Without wishing to absolve oneself of reviewer's responsibility right out of the blocks, it’s a tough task to keep up with what Pete Swanson has been doing. In fact, over the decade or so he’s been sharing his music with the world, I’d wager that even Pete Swanson hasn’t entirely kept up with what Pete Swanson has been doing.
Now based in New York, until 2008 Pete was half of Portland duo Yellow Swans, who did nothing to confound stereotypes about American CD-R noise dudes by releasing music at a virtually uncataloguable rate. As someone who appreciated their blackly psychedelic rumble of bespoke synths and anti-rock guitar, but didn’t have the time or money to hear every Yellow Swans offering, they were always vaguely frustrating – maybe I was looking in the wrong places, but there seemed to be little consensus as to their essential releases, and they perhaps fell down the back of the noise sofa as a result.
Post-Yellow Swans, Pete has quelled his profligacy somewhat, while maintaining the impression that he’s still creative and open-eared. Two notable outlets in the last 12 months have been Sarin Smoke, a collaboration of abstract, boundary-free psych-rock with Charalambides’ Tom Carter (prior to Carter contracting pneumonia, from which he’s thankfully recovered) – and, conversely, music that appears to be the product of an increasing fascination with techno. This is where we find Punk Authority, a four-track EP and Swanson’s debut for Software Records. As with ‘Pro Style’, a 12-inch single which came out late-ish last year, these distortion-damaged loops represent a genuine desire on the producer’s part to get played in actual techno sets.

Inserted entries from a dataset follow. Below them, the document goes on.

-- ==== Sys2Proof/Laws/State.lean ====
section
/-! SUPPORT. What each update of the state leaves of every field, so that no proof unfolds one. -/

namespace Sys2Proof.Machine

variable (s : State)

/-! A change of one block. -/

@[simp] theorem modBlk_regs (b : Fin 48) (f : Block → Block) : (modBlk s b f).regs = s.regs := rfl
@[simp] theorem modBlk_shadow (b : Fin 48) (f : Block → Block) : (modBlk s b f).shadow = s.shadow := rfl
@[simp] theorem modBlk_cyc (b : Fin 48) (f : Block → Block) : (modBlk s b f).cyc = s.cyc := rfl
@[simp] theorem modBlk_dtc (b : Fin 48) (f : Block → Block) : (modBlk s b f).dtc = s.dtc := rfl
@[simp] theorem modBlk_blocks (b : Fin 48) (f : Block → Block) : (modBlk s b f).blocks = s.blocks.set b (f s.blocks[b]) := rfl
@[simp] theorem modBlk_regions (b : Fin 48) (f : Block → Block) : (modBlk s b f).regions = s.regions := rfl
@[simp] theorem modBlk_halves (b : Fin 48) (f : Block → Block) : (modBlk s b f).halves = s.halves := rfl
@[simp] theorem modBlk_mem (b : Fin 48) (f : Block → Block) : (modBlk s b f).mem = s.mem := rfl
@[simp] theorem modBlk_stk (b : Fin 48) (f : Block → Block) : (modBlk s b f).stk = s.stk := rfl
@[simp] theorem modBlk_hinge (b : Fin 48) (f : Block → Block) : (modBlk s b f).hinge = s.hinge := rfl
@[simp] theorem modBlk_launches (b : Fin 48) (f : Block → Block) : (modBlk s b f).launches = s.launches := rfl
@[simp] theorem modBlk_barriers (b : Fin 48) (f : Block → Block) : (modBlk s b f).barriers = s.barriers := rfl
@[simp] theorem modBlk_flagReqs (b : Fin 48) (f : Block → Block) : (modBlk s b f).flagReqs = s.flagReqs := rfl
@[simp] theorem modBlk_comps (b : Fin 48) (f : Block → Block) : (modBlk s b f).comps = s.comps := rfl
@[simp] theorem modBlk_rings (b : Fin 48) (f : Block → Block) : (modBlk s b f).rings = s.rings := rfl
@[simp] theorem modBlk_net (b : Fin 48) (f : Block → Block) : (modBlk s b f).net = s.net := rfl
@[simp] theorem modBlk_flash (b : Fin 48) (f : Block → Block) : (modBlk s b f).flash = s.flash := rfl
@[simp] theorem modBlk_fuses (b : Fin 48) (f : Block → Block) : (modBlk s b f).fuses = s.fuses := rfl
@[simp] theorem modBlk_krg (b : Fin 48) (f : Block → Block) : (modBlk s b f).krg = s.krg := rfl
@[simp] theorem modBlk_lkp (b : Fin 48) (f : Block → Block) : (modBlk s b f).lkp = s.lkp := rfl
@[simp] theorem modBlk_hlt (b : Fin 48) (f : Block → Block) : (modBlk s b f).hlt = s.hlt := rfl
@[simp] theorem modBlk_power (b : Fin 48) (f : Block → Block) : (modBlk s b f).power = s.power := rfl
@[simp] theorem modBlk_i3c (b : Fin 48) (f : Block → Block) : (modBlk s b f).i3c = s.i3c := rfl
@[simp] theorem modBlk_jtag (b : Fin 48) (f : Block → Block) : (modBlk s b f).jtag = s.jtag := rfl
@[simp] theorem modBlk_dtcPs (b : Fin 48) (f : Block → Block) : (modBlk s b f).dtcPs = s.dtcPs := rfl
@[simp] theorem modBlk_ctxs (b : Fin 48) (f : Block → Block) : (modBlk s b f).ctxs = s.ctxs := rfl
@[simp] theorem modBlk_sessions (b : Fin 48) (f : Block → Block) : (modBlk s b f).sessions = s.sessions := rfl
@[simp] theorem modBlk_freeCtr (b : Fin 48) (f : Block → Block) : (modBlk s b f).freeCtr = s.freeCtr := rfl
@[simp] theorem modBlk_lastRead (b : Fin 48) (f : Block → Block) : (modBlk s b f).lastRead = s.lastRead := rfl
@[simp] theorem modBlk_pending (b : Fin 48) (f : Block → Block) : (modBlk s b f).pending = s.pending := rfl

/-! A change of one region. -/

@[simp] theorem modRgn_regs (r : Fin 8) (f : Region → Region) : (modRgn s r f).regs = s.regs := rfl
@[simp] theorem modRgn_shadow (r : Fin 8) (f : Region → Region) : (modRgn s r f).shadow = s.shadow := rfl
@[simp] theorem modRgn_cyc (r : Fin 8) (f : Region → Region) : (modRgn s r f).cyc = s.cyc := rfl
@[simp] theorem modRgn_dtc (r : Fin 8) (f : Region → Region) : (modRgn s r f).dtc = s.dtc := rfl
@[simp] theorem modRgn_blocks (r : Fin 8) (f : Region → Region) : (modRgn s r f).blocks = s.blocks := rfl
@[simp] theorem modRgn_regions (r : Fin 8) (f : Region → Region) : (modRgn s r f).regions = s.regions.set r (f s.regions[r]) := rfl
@[simp] theorem modRgn_halves (r : Fin 8) (f : Region → Region) : (modRgn s r f).halves = s.halves := rfl
@[simp] theorem modRgn_mem (r : Fin 8) (f : Region → Region) : (modRgn s r f).mem = s.mem := rfl
@[simp] theorem modRgn_stk (r : Fin 8) (f : Region → Region) : (modRgn s r f).stk = s.stk := rfl
@[simp] theorem modRgn_hinge (r : Fin 8) (f : Region → Region) : (modRgn s r f).hinge = s.hinge := rfl
@[simp] theorem modRgn_launches (r : Fin 8) (f : Region → Region) : (modRgn s r f).launches = s.launches := rfl
@[simp] theorem modRgn_barriers (r : Fin 8) (f : Region → Region) : (modRgn s r f).barriers = s.barriers := rfl
@[simp] theorem modRgn_flagReqs (r : Fin 8) (f : Region → Region) : (modRgn s r f).flagReqs = s.flagReqs := rfl
@[simp] theorem modRgn_comps (r : Fin 8) (f : Region → Region) : (modRgn s r f).comps = s.comps := rfl
@[simp] theorem modRgn_rings (r : Fin 8) (f : Region → Region) : (modRgn s r f).rings = s.rings := rfl
@[simp] theorem modRgn_net (r : Fin 8) (f : Region → Region) : (modRgn s r f).net = s.net := rfl
@[simp] theorem modRgn_flash (r : Fin 8) (f : Region → Region) : (modRgn s r f).flash = s.flash := rfl
@[simp] theorem modRgn_fuses (r : Fin 8) (f : Region → Region) : (modRgn s r f).fuses = s.fuses := rfl
@[simp] theorem modRgn_krg (r : Fin 8) (f : Region → Region) : (modRgn s r f).krg = s.krg := rfl
@[simp] theorem modRgn_lkp (r : Fin 8) (f : Region → Region) : (modRgn s r f).lkp = s.lkp := rfl
@[simp] theorem modRgn_hlt (r : Fin 8) (f : Region → Region) : (modRgn s r f).hlt = s.hlt := rfl
@[simp] theorem modRgn_power (r : Fin 8) (f : Region → Region) : (modRgn s r f).power = s.power := rfl
@[simp] theorem modRgn_i3c (r : Fin 8) (f : Region → Region) : (modRgn s r f).i3c = s.i3c := rfl
@[simp] theorem modRgn_jtag (r : Fin 8) (f : Region → Region) : (modRgn s r f).jtag = s.jtag := rfl
@[simp] theorem modRgn_dtcPs (r : Fin 8) (f : Region → Region) : (modRgn s r f).dtcPs = s.dtcPs := rfl
@[simp] theorem modRgn_ctxs (r : Fin 8) (f : Region → Region) : (modRgn s r f).ctxs = s.ctxs := rfl
@[simp] theorem modRgn_sessions (r : Fin 8) (f : Region → Region) : (modRgn s r f).sessions = s.sessions := rfl
@[simp] theorem modRgn_freeCtr (r : Fin 8) (f : Region → Region) : (modRgn s r f).freeCtr = s.freeCtr := rfl
@[simp] theorem modRgn_lastRead (r : Fin 8) (f : Region → Region) : (modRgn s r f).lastRead = s.lastRead := rfl
@[simp] theorem modRgn_pending (r : Fin 8) (f : Region → Region) : (modRgn s r f).pending = s.pending := rfl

Time was this would have seemed a faintly absurd notion: even venerable technoists at the genre’s more punishing pole (Jeff Mills, Surgeon, DJ Rush) tend to be sleeker and more mindful of the dancefloor’s needs when they play out. Punk Authority’s title track, which opens the EP, has a clearly defined beat and, throbbing amidst substantial wreckage, a bassline. The distressed-sounding synth beeps and shuffling quasi-rhythms are imperfect, and intended to be that way. However, this approach isn’t necessarily anathema now: the boundaries between noise/industrial and techno are less defined than ever before, thanks to labels like Blackest Ever Black and Sandwell District, plus artists like Emptyset, Perc and Raime. Other American noizers are in on the action too. Wolf Eyes’ Nate Young has tried his hand at live’n’mangled techno as Moon Pool & Dead Band, which hasn’t made that big a splash; Dominick Fernow’s Vatican Shadow has accrued him electronic cred he probably never imagined scoring as Prurient.

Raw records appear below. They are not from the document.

theorem hello_owner (at_ : AtMessage s qp 0x01 c m rest) (fresh : BitVec 256) (role : leAt m 16 1 = 1) :
    ∃ t, exec (.hello qp fresh) s = .next t ∧
      findConn t qp = some (Conn.sent { c with slots := rest, chal := some (fresh, .owner) }) ∧
      Sends [(.reply qp (msgHeader 2 56 0 (msgTag m) ++ toLe 32 fresh.toNat ++ toLe 8 (serialNat s)))] s t ∧ NetOnly s t := by
  have challenged : hello qp fresh s = reply (modConn (freed s qp rest) qp fun c => { c with chal := some (fresh, .owner) }) qp
      (msgHeader 2 56 0 (msgTag m) ++ toLe 32 fresh.toNat ++ toLe 8 (serialNat s)) := by
    unfold hello
    rw [at_.onMsg, role]
    simp only [roleOf]
    rw [if_neg (by simp), if_neg (by decide)]
    rfl
  have said := (said_reply _ qp (msgHeader 2 56 0 (msgTag m) ++ toLe 32 fresh.toNat ++ toLe 8 (serialNat s))).after
    ((said_freed s qp rest).trans (said_modConn _ qp fun c => { c with chal := some (fresh, .owner) }))
  refine ⟨_, congrArg Host.Outcome.next challenged, ?_, said.sends, said.only⟩
  exact findConn_reply (findConn_modConn_some at_.found_freed (f := fun c => { c with chal := some (fresh, .owner) }) fun _ => rfl) _

/-- A message that carries a token binds the connection that `take` leaves, and is answered WELCOME. -/
def bound (s : State) (qp : BitVec 24) (m : List Byte) (b : Binding) (take : Conn → Conn) : State :=
  welcome (modConn (bindConn s qp b) qp take) qp m

theorem bound_facts (found : findConn s qp = some c) (b : Binding) {take : Conn → Conn} (named : ∀ c, (take c).qp = c.qp) :
    NetOnly s (bound s qp m b take) ∧ findConn (bound s qp m b take) qp =
      some (take { c with bind := some b, rkey := some (c.rkey.getD (drawWord s).1) }).sent := by
  have there := findConn_modConn_some (findConn_bindConn found b) named
  unfold bound
  rw [welcome_eq there]
  exact ⟨((said_reply _ qp _).after ((said_bindConn s qp b).trans (said_modConn _ qp take))).only, findConn_reply there _⟩

theorem hello_reader (at_ : AtMessage s qp 0x01 c m rest) (fresh : BitVec 256) (role : leAt m 16 1 = 3) (on : inLoader s = false) :
    ∃ t, exec (.hello qp fresh) s = .next t ∧ NetOnly s t ∧
      (∀ b, tokenBind s ((m.drop 24).take 64) = some b → ∃ c', findConn t qp = some c' ∧ c'.role = some .reader ∧
        c'.bind = some b ∧ c'.rkey.isSome = true) ∧
      (tokenBind s ((m.drop 24).take 64) = none → findConn t qp = some (Conn.sent { c with slots := rest }) ∧
        Sends [(.reply qp (msgHeader 5 16 0x4004 (msgTag m)))] s t) := by
  have read : hello qp fresh s = match tokenBind (freed s qp rest) ((m.drop 24).take 64) with
      | some b => bound (freed s qp rest) qp m b fun c => { c with role := some .reader }
      | none => latRefuse (freed s qp rest) qp m latToken := by
    unfold hello
    rw [at_.onMsg, role]
    simp only [roleOf]
    rw [if_neg (fun h => by simp [show inLoader (freed s qp rest) = false from on] at h)]
    rfl
  have token : tokenBind (freed s qp rest) ((m.drop 24).take 64) = tokenBind s ((m.drop 24).take 64) := rfl
  rw [token] at read
  refine ⟨_, congrArg Host.Outcome.next read, ?_⟩
  cases accepted : tokenBind s ((m.drop 24).take 64) with
  | some b =>
    obtain ⟨only, found⟩ := bound_facts (m := m) at_.found_freed b (take := fun c => { c with role := some .reader }) fun _ => rfl
    refine ⟨(said_freed s qp rest).only.trans only, fun b' same => ⟨_, found, rfl, same, rfl⟩, nofun⟩
  | none =>
    obtain ⟨found, said⟩ := at_.refused latToken
    exact ⟨said.only, nofun, fun _ => ⟨found, said.sends⟩⟩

Track two, ‘C.O.P.’, is on one hand utter circuit overload – starting off with the kind of helicopter-blade repetition that Whitehouse employed on their post-millennial albums – but on the other oddly wistful, with a keyboard refrain chiming away obliviously in the first half. Flatulent bass tones are stretched out and left to hang in the air, and by the last minute (of seven and two-thirds), it’s only that infernal ticktickticktickticktick that’s holding it together. ‘Grounds For Arrest’, at three minutes 36 seconds comfortably the EP’s shortest track, is a riot of booming, creaking horror electronics. Again maintaining a sort of order via a rhythmic core, it’s equally redolent of Source Direct and Maurizio Bianchi, which is an impressive act of matchmaking.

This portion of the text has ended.